Supplied records Start Marker
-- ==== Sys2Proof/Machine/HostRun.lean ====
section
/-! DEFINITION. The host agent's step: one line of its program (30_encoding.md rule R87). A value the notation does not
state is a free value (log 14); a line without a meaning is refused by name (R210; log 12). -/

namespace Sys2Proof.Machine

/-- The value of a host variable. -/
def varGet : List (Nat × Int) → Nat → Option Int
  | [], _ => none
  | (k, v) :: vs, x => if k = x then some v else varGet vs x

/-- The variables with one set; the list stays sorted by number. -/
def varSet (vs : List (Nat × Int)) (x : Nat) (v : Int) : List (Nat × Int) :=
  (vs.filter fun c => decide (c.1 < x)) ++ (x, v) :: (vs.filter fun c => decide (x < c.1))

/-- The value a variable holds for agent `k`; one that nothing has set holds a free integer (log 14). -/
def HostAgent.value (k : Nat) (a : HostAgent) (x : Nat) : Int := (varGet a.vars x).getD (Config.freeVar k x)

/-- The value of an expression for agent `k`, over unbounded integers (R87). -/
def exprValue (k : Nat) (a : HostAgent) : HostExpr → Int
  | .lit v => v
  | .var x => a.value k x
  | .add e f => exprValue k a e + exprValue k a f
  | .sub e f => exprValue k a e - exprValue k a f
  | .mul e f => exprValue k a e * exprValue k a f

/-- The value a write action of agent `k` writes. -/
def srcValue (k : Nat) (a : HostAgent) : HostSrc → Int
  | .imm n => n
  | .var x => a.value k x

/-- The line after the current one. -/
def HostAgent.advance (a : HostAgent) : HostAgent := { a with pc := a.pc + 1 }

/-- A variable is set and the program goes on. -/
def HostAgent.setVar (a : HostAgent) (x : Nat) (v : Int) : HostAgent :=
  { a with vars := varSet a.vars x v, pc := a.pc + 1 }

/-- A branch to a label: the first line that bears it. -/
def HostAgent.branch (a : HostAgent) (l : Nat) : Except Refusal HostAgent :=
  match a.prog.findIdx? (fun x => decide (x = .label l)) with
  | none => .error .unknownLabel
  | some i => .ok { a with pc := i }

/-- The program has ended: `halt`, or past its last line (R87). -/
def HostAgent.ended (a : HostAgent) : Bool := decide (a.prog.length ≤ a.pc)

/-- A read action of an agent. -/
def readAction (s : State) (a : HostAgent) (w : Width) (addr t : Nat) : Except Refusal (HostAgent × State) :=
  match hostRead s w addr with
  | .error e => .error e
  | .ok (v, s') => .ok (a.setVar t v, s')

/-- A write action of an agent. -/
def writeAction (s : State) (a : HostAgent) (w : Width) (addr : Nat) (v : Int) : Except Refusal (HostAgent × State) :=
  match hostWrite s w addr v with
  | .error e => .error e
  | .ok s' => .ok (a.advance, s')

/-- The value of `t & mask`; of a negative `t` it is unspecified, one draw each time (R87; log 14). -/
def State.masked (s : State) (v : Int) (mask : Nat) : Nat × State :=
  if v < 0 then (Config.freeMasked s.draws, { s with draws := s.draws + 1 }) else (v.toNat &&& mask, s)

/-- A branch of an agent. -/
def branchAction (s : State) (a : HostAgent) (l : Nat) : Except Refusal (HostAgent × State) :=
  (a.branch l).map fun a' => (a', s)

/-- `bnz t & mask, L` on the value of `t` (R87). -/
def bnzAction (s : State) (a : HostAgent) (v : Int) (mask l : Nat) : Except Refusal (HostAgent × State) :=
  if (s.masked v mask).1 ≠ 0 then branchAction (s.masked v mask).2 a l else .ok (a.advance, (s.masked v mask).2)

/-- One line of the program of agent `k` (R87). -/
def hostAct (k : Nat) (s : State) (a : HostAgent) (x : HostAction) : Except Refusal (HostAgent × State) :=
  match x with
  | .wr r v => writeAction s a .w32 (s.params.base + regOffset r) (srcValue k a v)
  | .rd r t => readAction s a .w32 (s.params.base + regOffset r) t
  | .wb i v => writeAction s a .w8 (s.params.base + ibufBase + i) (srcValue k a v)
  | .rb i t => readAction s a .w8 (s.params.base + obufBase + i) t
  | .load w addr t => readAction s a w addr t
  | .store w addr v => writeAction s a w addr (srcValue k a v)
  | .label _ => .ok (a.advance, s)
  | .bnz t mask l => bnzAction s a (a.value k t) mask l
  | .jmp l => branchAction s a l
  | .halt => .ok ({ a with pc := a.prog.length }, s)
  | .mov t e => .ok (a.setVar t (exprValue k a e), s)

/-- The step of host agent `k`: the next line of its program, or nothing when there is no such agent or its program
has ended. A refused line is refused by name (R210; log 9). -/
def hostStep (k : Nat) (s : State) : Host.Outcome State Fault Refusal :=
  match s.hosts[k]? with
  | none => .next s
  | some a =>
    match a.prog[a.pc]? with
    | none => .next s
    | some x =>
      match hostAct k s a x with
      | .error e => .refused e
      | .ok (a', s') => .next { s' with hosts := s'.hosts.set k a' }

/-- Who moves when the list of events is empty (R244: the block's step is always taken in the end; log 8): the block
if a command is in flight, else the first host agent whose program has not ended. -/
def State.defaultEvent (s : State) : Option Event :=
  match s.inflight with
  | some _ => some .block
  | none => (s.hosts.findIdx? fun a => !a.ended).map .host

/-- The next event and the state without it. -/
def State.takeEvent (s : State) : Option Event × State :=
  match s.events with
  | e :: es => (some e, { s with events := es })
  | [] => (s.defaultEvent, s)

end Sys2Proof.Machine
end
Supplied records End Marker
*Your task*. Your response should hold the lines from the first line of the entries above through the line with "line (R87). -/", each retyped exactly, and nothing else.

*Response to the exercise*.
-- ==== Sys2Proof/Machine/HostRun.lean ====
section
/-! DEFINITION. The host agent's step: one line of its program (30_encoding.md rule R87). A value the notation does not
state is a free value (log 14); a line without a meaning is refused by name (R210; log 12). -/

namespace Sys2Proof.Machine

/-- The value of a host variable. -/
def varGet : List (Nat × Int) → Nat → Option Int
  | [], _ => none
  | (k, v) :: vs, x => if k = x then some v else varGet vs x

/-- The variables with one set; the list stays sorted by number. -/
def varSet (vs : List (Nat × Int)) (x : Nat) (v : Int) : List (Nat × Int) :=
  (vs.filter fun c => decide (c.1 < x)) ++ (x, v) :: (vs.filter fun c => decide (x < c.1))

/-- The value a variable holds for agent `k`; one that nothing has set holds a free integer (log 14). -/
def HostAgent.value (k : Nat) (a : HostAgent) (x : Nat) : Int := (varGet a.vars x).getD (Config.freeVar k x)

/-- The value of an expression for agent `k`, over unbounded integers (R87). -/
def exprValue (k : Nat) (a : HostAgent) : HostExpr → Int
  | .lit v => v
  | .var x => a.value k x
  | .add e f => exprValue k a e + exprValue k a f
  | .sub e f => exprValue k a e - exprValue k a f
  | .mul e f => exprValue k a e * exprValue k a f

/-- The value a write action of agent `k` writes. -/
def srcValue (k : Nat) (a : HostAgent) : HostSrc → Int
  | .imm n => n
  | .var x => a.value k x

/-- The line after the current one. -/
def HostAgent.advance (a : HostAgent) : HostAgent := { a with pc := a.pc + 1 }

/-- A variable is set and the program goes on. -/
def HostAgent.setVar (a : HostAgent) (x : Nat) (v : Int) : HostAgent :=
  { a with vars := varSet a.vars x v, pc := a.pc + 1 }

/-- A branch to a label: the first line that bears it. -/
def HostAgent.branch (a : HostAgent) (l : Nat) : Except Refusal HostAgent :=
  match a.prog.findIdx? (fun x => decide (x = .label l)) with
  | none => .error .unknownLabel
  | some i => .ok { a with pc := i }

/-- The program has ended: `halt`, or past its last line (R87). -/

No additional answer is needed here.